25 Mart 2007

Artık sebzeleri ne yaparlar?


Kırpıp kırpıp yıldız yaparlar demeyeceğim elbet. İsteyen yapabilir tabii. Mesela benim yaratıcı mı yaratıcı arkadaşım İpek yapabilir böyle bir çılgınlığı. Çılgınlık dediğime bakmayın, yarattığı her güzelliği şaşkınlık ve hayranlıkla izlerim hep (şimdi bu satırları okusa yanaklarım kızardı söyleme öyle şeyler der!)

Artık sebzeler kavrulur. En basitinden. Mesela salata yapmak için aldığınız, ancak son kısmını bir türlü kullanamadığınız lahana, köklerini haşlayıp salataya dönüştürdüğünüz pancarların körpecik dalları, yine kökleri zeytinyağlı yemekte kullanılmış kerevizin sap ve yaprakları... İki tanecik kırmızı soğan varmış evde, havuç da bulunurmuş, sarımsak?
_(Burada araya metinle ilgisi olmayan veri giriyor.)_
theorem hostResetAndReload_blankHidden : (blankHidden s).hostResetAndReload = blankHidden s.hostResetAndReload := by
  cases himage : s.image with
  | none =>
    rw [State.hostResetAndReload_of_no_image himage, State.hostResetAndReload_of_no_image (s := blankHidden s) himage,
      hostReset_blankHidden]
  | some bytes =>
    rw [State.hostResetAndReload_of_image himage, State.hostResetAndReload_of_image (s := blankHidden s) himage,
      hostReset_blankHidden]
    rfl

theorem hostLoadImage_blankHidden (bytes : List Byte) :
    (blankHidden s).hostLoadImage bytes = hideMove (s.hostLoadImage bytes) := by
  by_cases hnil : bytes = []
  · rw [hnil]
    rfl
  · rw [State.hostLoadImage_of_ne_nil hnil, State.hostLoadImage_of_ne_nil hnil]
    rfl

theorem writeWord_blankHidden (a : Word) (v : Nat) : (blankHidden s).writeWord a v = blankHidden (s.writeWord a v) := by
  cases hreach : wordReaches s.cfg a with
  | false =>
    rw [State.writeWord_of_not_reaches s a v hreach, State.writeWord_of_not_reaches (blankHidden s) a v hreach]
  | true =>
    rw [State.writeWord_of_reaches s a v hreach, State.writeWord_of_reaches (blankHidden s) a v hreach]
    rfl

/-- Blanking commutes with every operation: none of them reads `cr` or `ll`. -/
theorem perform_blankHidden (op : BlockOp) : perform op (blankHidden s) = (perform op s).map hideMove := by
  cases op with
  | step => exact stepOp_blankHidden s
  | start => exact congrArg some (hostStart_blankHidden s)
  | resetAndReload => exact congrArg (fun t => some (Reply.success, t)) (hostResetAndReload_blankHidden s)
  | loadImage bytes =>
    have hload := whileHalted_blankHidden s (s.hostLoadImage bytes)
    rwa [← hostLoadImage_blankHidden] at hload
  | writeWord a v =>
    have hwrite := whileHalted_blankHidden s (.success, s.writeWord a v)
    rwa [hideMove, ← writeWord_blankHidden] at hwrite
  | reset | stop | readWord | dumpRegisters | dumpMemory => rfl

end Hidden

/-- Settles O33: what can be observed of a move is the move of the blanked state, which is the same for all values. -/
theorem hiddenRegistersAreUnobservable : Obligations.HiddenRegistersAreUnobservable := by
  intro op s cr ll
  calc (perform op { s with cr := cr, ll := ll }).map hideMove
      = perform op (blankHidden { s with cr := cr, ll := ll }) := (perform_blankHidden _ op).symm
    _ = perform op (blankHidden s) := rfl
    _ = (perform op s).map hideMove := perform_blankHidden s op

end Sys2Proof.Machine
end

section
/-! PROOF. The statements about the assembler and the configuration, O48, O52 and O53 (30_encoding.md R68 and R69,
00_scope.md R8), and the rules they rest on: the constraints of a configuration one by one, and which addresses a jump
reaches. -/

namespace Sys2Proof.Machine

open Sys2Proof.Claims

/-! ## The constraints of a configuration (O48) -/

theorem params_wf_iff (p : Params) :
    p.wf = true ↔
      p.memBase.toNat % 4 = 0 ∧ p.memSize % 4 = 0 ∧ 0 < p.memSize ∧ p.memBase.toNat + p.memSize ≤ 2 ^ 32 ∧
        p.resetVector.toNat % 4 = 0 := by
  simp [Params.wf, Params.baseAligned, Params.sizeAligned, Params.sizePositive, Params.windowFits,
    Params.vectorAligned, and_assoc]

/-- Parameters that meet the constraints are accepted as they are. -/
theorem ofParams?_of_wf {p : Params} (h : p.wf = true) : Config.ofParams? p = some { toParams := p, ok := h } :=
  dif_pos h

/-- Settles O48: a configuration carries its constraints, and with them it can be built. -/
theorem configurationOutsideTheConstraintsIsRejected : Obligations.ConfigurationOutsideTheConstraintsIsRejected := by
  intro p
  rw [← params_wf_iff]
  refine ⟨?_, fun h => ⟨_, ofParams?_of_wf h, rfl⟩⟩
  rintro ⟨c, -, rfl⟩
  exact c.ok

/-! ## The addresses a jump reaches (O53) -/

/-- The two low bits of a multiple of 4. -/
theorem lowBits_of_aligned {a : Word} (h : a.toNat % 4 = 0) : a.extractLsb' 0 2 = 0#2 := by
  refine BitVec.eq_of_toNat_eq ?_
  rw [BitVec.extractLsb'_toNat]
  exact h

/-- A jump with the field of an address goes to that address, where the top 4 bits agree and the low 2 are 0. -/
theorem targetBits_jumpField {own a : Word} (hpage : a.extractLsb' 28 4 = own.extractLsb' 28 4)
    (halign : a.toNat % 4 = 0) : targetBits own (jumpField a) = a := by
  have hhigh : a.extractLsb' 28 4 ++ a.extractLsb' 2 26 = a.extractLsb' 2 30 :=
    BitVec.extractLsb'_append_extractLsb'_eq_extractLsb' rfl
  have hword : a.extractLsb' 2 30 ++ a.extractLsb' 0 2 = a.extractLsb' 0 32 :=
    BitVec.extractLsb'_append_extractLsb'_eq_extractLsb' rfl
  rw [targetBits, jumpField, ← hpage, hhigh, ← lowBits_of_aligned halign, hword]
  exact BitVec.extractLsb'_eq_self

theorem jumpReaches_iff (own a : Word) :
    jumpReaches own a = true ↔ a.extractLsb' 28 4 = own.extractLsb' 28 4 ∧ a.toNat % 4 = 0 := by
  simp [jumpReaches]

/-- Every target is of the own region and a multiple of 4 (R63, R83). -/
theorem jumpReaches_targetBits (own : Word) (target : BitVec 26) :
    jumpReaches own (targetBits own target) = true := by
  refine (jumpReaches_iff own _).mpr ⟨?_, jumpTarget_eq_targetBits own target ▸ jumpTarget_aligned own target⟩
  refine BitVec.eq_of_getLsbD_eq fun i hi => ?_
  simp only [targetBits, BitVec.getLsbD_extractLsb', BitVec.getLsbD_append]
  interval_cases i <;> simp

/-- Settles O53: where the address can be reached its field is the target, and elsewhere there is none. -/
theorem assembledJumpsReachTheirAddress : Obligations.AssembledJumpsReachTheirAddress := by
  intro own a
  refine ⟨?_, fun hno => ?_⟩
  · rintro ⟨target, rfl⟩
    have hreach := jumpReaches_targetBits own target
    obtain ⟨hpage, halign⟩ := (jumpReaches_iff own _).mp hreach
    exact ⟨jumpField (targetBits own target), if_pos hreach, if_pos hreach, targetBits_jumpField hpage halign⟩
  · have hreach : ¬ jumpReaches own a = true := fun h =>
      have ⟨hpage, halign⟩ := (jumpReaches_iff own a).mp h
      hno ⟨jumpField a, targetBits_jumpField hpage halign⟩
    exact ⟨if_neg hreach, if_neg hreach⟩

/-! ## The pseudo-instructions (O52) -/

section Pseudo

variable (s : State) (r rs : RegNum)

theorem exec_asmMove : exec (asmMove r rs) s = s.finish r (s.readReg rs) := by
  rw [asmMove, exec_or, aluOr_eq, State.readReg_zero, BitVec.or_zero]

theorem exec_asmLi (imm : BitVec 16) : exec (asmLi r imm) s = s.finish r (BitVec.ofInt 32 imm.toInt) := by
  rw [asmLi, exec_addi, aluAdd_immSigned, State.readReg_zero, BitVec.toInt_zero, Int.zero_add]

/-- `clear` is `move` from register 0. -/
theorem exec_asmClear : exec (asmClear r) s = s.finish r 0#32 := exec_asmMove s r 0#5

variable {s}

/-- `State.finish_effect` without the frame. -/
theorem State.finish_writes (h : s.Quiet) (v : Word) :
    ∃ t, s.finish r v = .next t ∧ RegWritten s t r v ∧ t.pc = s.pc + 4#32 := by
  obtain ⟨t, hfinish, hreg, hpc, -⟩ := State.finish_effect h r v
  exact ⟨t, hfinish, hreg, hpc⟩

end Pseudo

/-- Settles O52: `move`, `li` and `clear` end in one register write, and `halt` is a jump that reaches its own
address. -/
theorem pseudoInstructionsDoAsNamed : Obligations.PseudoInstructionsDoAsNamed := by
  refine ⟨decode_zero_word, fun s rd rs hquiet => ?_, fun s rt imm hquiet => ?_, fun s rd hquiet => ?_,
    fun own halign => ⟨jumpField own, rfl, targetBits_jumpField rfl halign⟩⟩
  · rw [exec_asmMove]
    exact State.finish_writes rd hquiet _
  · rw [exec_asmLi]
    exact State.finish_writes rt hquiet _
  · rw [exec_asmClear]
    exact State.finish_writes rd hquiet _

end Sys2Proof.Machine
end
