-- ==== Sys2Proof/Machine/PrefixCode.lean ====
section
/-!
DEFINITION. Machine/PrefixCode.lean: the Prefix Code Builder (43_prefix_code.md): code lengths by the two-queue method
(R482) limited by halving (R483), canonical codes (R485), decoding (R490), and the command HBUILD (R500).
-/

namespace Sys2Proof.Machine

/-- The tree `huff_once` builds (43_prefix_code.md R482). Only the leaves' depths leave the builder. -/
inductive HTree where
  | leaf (sym : Nat)
  | node (left right : HTree)
deriving DecidableEq, Repr

/-- A queue item: weight and tree. -/
abbrev HItem := Nat × HTree

/-- The order of the leaf queue: by weight, then by symbol id (43_prefix_code.md R482). -/
def leafBefore (p q : Nat × Nat) : Bool :=
  decide (p.1 < q.1) || (decide (p.1 = q.1) && decide (p.2 < q.2))

/-- Insertion into a list sorted by `leafBefore`. -/
def insertLeaf (p : Nat × Nat) : List (Nat × Nat) → List (Nat × Nat)
  | [] => [p]
  | q :: l => if leafBefore p q then p :: q :: l else q :: insertLeaf p l

/-- The present symbols with their weights, from symbol id `s` on (43_prefix_code.md R481). -/
def presentFrom : Nat → List Nat → List (Nat × Nat)
  | _, [] => []
  | s, w :: f => if w = 0 then presentFrom (s + 1) f else (w, s) :: presentFrom (s + 1) f

/-- The leaf queue P of `huff_once`: the present symbols sorted by weight, then by symbol id. -/
def leafQueue (f : List Nat) : List HItem :=
  ((presentFrom 0 f).foldr insertLeaf []).map (fun p => (p.1, HTree.leaf p.2))

/-- `take()`: the lightest head of the two queues and what remains; ties go to the leaf (43_prefix_code.md R482). -/
def takeLightest : List HItem → List HItem → Option (HItem × List HItem × List HItem)
  | [], [] => none
  | p :: ps, [] => some (p, ps, [])
  | [], q :: qs => some (q, [], qs)
  | p :: ps, q :: qs => if p.1 ≤ q.1 then some (p, ps, q :: qs) else some (q, p :: ps, qs)

/-- The merging loop: while two items are left, the two lightest become one node at the end of Q. The first argument
bounds the rounds; one round more than there are leaves is never needed (log 19). -/
def mergeLoop : Nat → List HItem → List HItem → Option HTree
  | 0, _, _ => none
  | n + 1, ps, qs =>
    match takeLightest ps qs with
    | none => none
    | some (a, ps1, qs1) =>
      match takeLightest ps1 qs1 with
      | none => some a.2
      | some (b, ps2, qs2) => mergeLoop n ps2 (qs2 ++ [(a.1 + b.1, HTree.node a.2 b.2)])

/-- The leaves of a tree whose root has depth `d`, each with its depth. -/
def HTree.depths : HTree → Nat → List (Nat × Nat)
  | .leaf s, d => [(s, d)]
  | .node l r, d => HTree.depths l (d + 1) ++ HTree.depths r (d + 1)

/-- `len[s]` from the list of leaf depths: 0 for an absent symbol. -/
def lengthsOf (n : Nat) (depths : List (Nat × Nat)) : List Nat :=
  (List.range n).map (fun s => (depths.lookup s).getD 0)

/-- `huff_once(f)` (43_prefix_code.md R482). -/
def huffOnce (f : List Nat) : List Nat :=
  match leafQueue f with
  | [] => lengthsOf f.length []
  | [p] => lengthsOf f.length (p.2.depths 1)
  | p :: q :: ps =>
    match mergeLoop (p :: q :: ps).length (p :: q :: ps) [] with
    | none => lengthsOf f.length []
    | some t => lengthsOf f.length (t.depths 0)

/-- The greatest element of a list, 0 for the empty list. -/
def maxOf (l : List Nat) : Nat :=
  l.foldl max 0

/-- `halve(x)` (43_prefix_code.md R483). -/
def halve (x : Nat) : Nat :=
  if x = 0 then 0 else max 1 (x >>> 1)

/-- The loop of `build_lengths` (43_prefix_code.md R483). The first argument bounds the halving passes (log 19). -/
def limitLoop : Nat → List Nat → Nat → List Nat × Nat
  | 0, g, passes => (huffOnce g, passes)
  | n + 1, g, passes =>
    let len := huffOnce g
    if maxOf len ≤ maxCodeLen then (len, passes) else limitLoop n (g.map halve) (passes + 1)

/-- `build_lengths(f)`: the lengths and the pass count (43_prefix_code.md R483). After `log2` of the largest weight, and
one pass more, every present weight is 1. -/
def buildLengths (f : List Nat) : List Nat × Nat :=
  limitLoop (Nat.log2 (maxOf f) + 1) f 0

/-- `bl_count[l]` (43_prefix_code.md R485); `bl_count[0] = 0`. -/
def blCount (len : List Nat) (l : Nat) : Nat :=
  if l = 0 then 0 else (len.filter (fun x => x == l)).length

/-- `first[l]`, the first code of length l (43_prefix_code.md R485). -/
def firstCode (len : List Nat) : Nat → Nat
  | 0 => 0
  | l + 1 => (firstCode len l + blCount len l) <<< 1

/-- The assignment loop of `canonical`: `next` holds the next code of each length (43_prefix_code.md R485). -/
def assignCodes : List Nat → List Nat → List Nat
  | [], _ => []
  | l :: ls, next =>
    if l > 0 then next.getD l 0 :: assignCodes ls (next.modify l (fun c => c + 1))
    else 0 :: assignCodes ls next

/-- `canonical(len).code` (43_prefix_code.md R485). -/
def canonical (len : List Nat) : List Nat :=
  assignCodes len ((List.range (maxCodeLen + 1)).map (firstCode len))

/-- The symbols of length `l` in increasing order, from symbol id `s` on. -/
def symbolsOfLength (l : Nat) : Nat → List Nat → List Nat
  | _, [] => []
  | s, x :: xs => if x = l then s :: symbolsOfLength l (s + 1) xs else symbolsOfLength l (s + 1) xs

/-- `sorted[index[l] + k]`: the k-th symbol, by id, among those of length l (43_prefix_code.md R490). -/
def sortedAt (len : List Nat) (l k : Nat) : Nat :=
  (symbolsOfLength l 0 len).getD k 0

/-- The loop of `decode_sym` (43_prefix_code.md R490): `n` lengths left, the next length, the code so far. -/
def decodeLoop (m : Mem) (len : List Nat) : Nat → Nat → Nat → RCur → Except ReadStop (Nat × RCur)
  | 0, _, _, r => .error ⟨.corruptStream, r⟩
  | n + 1, l, code, r =>
    match getbit m r with
    | .error e => .error e
    | .ok (b, r1) =>
      let code1 := (code <<< 1) ||| b
      if decide (firstCode len l ≤ code1) && decide (code1 < firstCode len l + blCount len l) then
        .ok (sortedAt len l (code1 - firstCode len l), r1)
      else decodeLoop m len n (l + 1) code1 r1

/-- `decode_sym(len)` (43_prefix_code.md R490). On an error the caller keeps the cursor it gave, so the cursor does not
move. -/
def decodeSym (m : Mem) (len : List Nat) (r : RCur) : Except ReadStop (Nat × RCur) :=
  decodeLoop m len maxCodeLen 1 0 r

/-! ## Command -/

/-- The frequency array: element i is the little-endian u32 at `addr + 4 i` (43_prefix_code.md R500). -/
def readFreqs (addr n : Nat) (m : Mem) : List Nat :=
  (List.range n).map (fun i => leValue (Mem.readList (addr + 4 * i) 4 m))

/-- The bytes of the record array: length, 0, code low, code high (43_prefix_code.md R500). -/
def recordBytes : List Nat → List Nat → List Byte
  | l :: ls, c :: cs =>
    BitVec.ofNat 8 l :: 0 :: BitVec.ofNat 8 (c &&& 0xFF) :: BitVec.ofNat 8 (c >>> 8) :: recordBytes ls cs
  | _, _ => []

/-- HBUILD (43_prefix_code.md R500): the first 4n bytes of each region are accessed, and none without room. -/
def execHbuild (s : State) : Result :=
  let n := s.pend.ops.arg0.toNat
  requireState s.isReady s <|
  requireOperand (decide (1 ≤ n) && decide (n ≤ hbMaxSyms) && decide (4 * n ≤ s.pend.ops.srcLen.toNat)) s <|
  requireRegions s.srcRegion s.dstRegion s <|
  if s.pend.ops.dstCap.toNat < 4 * n then .next (s.complete .outputBufferTooSmall)
  else
    let built := buildLengths (readFreqs s.pend.ops.srcAddr.toNat n s.mem)
    afterAccesses [⟨s.pend.ops.srcAddr.toNat, 4 * n⟩, ⟨s.pend.ops.dstAddr.toNat, 4 * n⟩] s <|
    .next (State.complete .ok
      { s with
        mem := Mem.writeList s.pend.ops.dstAddr.toNat (recordBytes built.1 (canonical built.1)) s.mem
        result := BitVec.ofNat 32 (4 * n)
        res0 := BitVec.ofNat 32 (maxOf built.1)
        res1 := BitVec.ofNat 32 built.2 })

end Sys2Proof.Machine
end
Elbette. Sızma zeytinyağında (Laleli'nin organik sızmasını kullandım) kavrulur, üzerine taze çekilmiş karabiber ve deniz tuzu, deniz tuzu bittiyse mutfak robotunda öğütülmüş kaya tuzu serpilir. Yanına da bir bardak kalmış kırmızı pirinçten bir gıdım zeytinyağı ve bir gıdım tuzla sade bir haşlama, pirinç haşlaması yapılır. Pirinç taaa yeni kıtadan taşınmıştır. Birazı kullanılmış, birazı bırakılmıştır. Şimdi kullanmanın tam zamanıdır. Sonra bir kaseye önce pilav, üzerine de sebze kavurması konur, afiyetle yenir. Şükredilir. Sevinilir. Zaten mutfakta sebzeleri yıkarken, doğrarken, kavrulan sebzelerin kokusu içe çekilirken az biraz kendinden geçmiştir mutfağı seven kadın. Daha ne olsundur ki hayatta? Var mıdır bundan ötesi?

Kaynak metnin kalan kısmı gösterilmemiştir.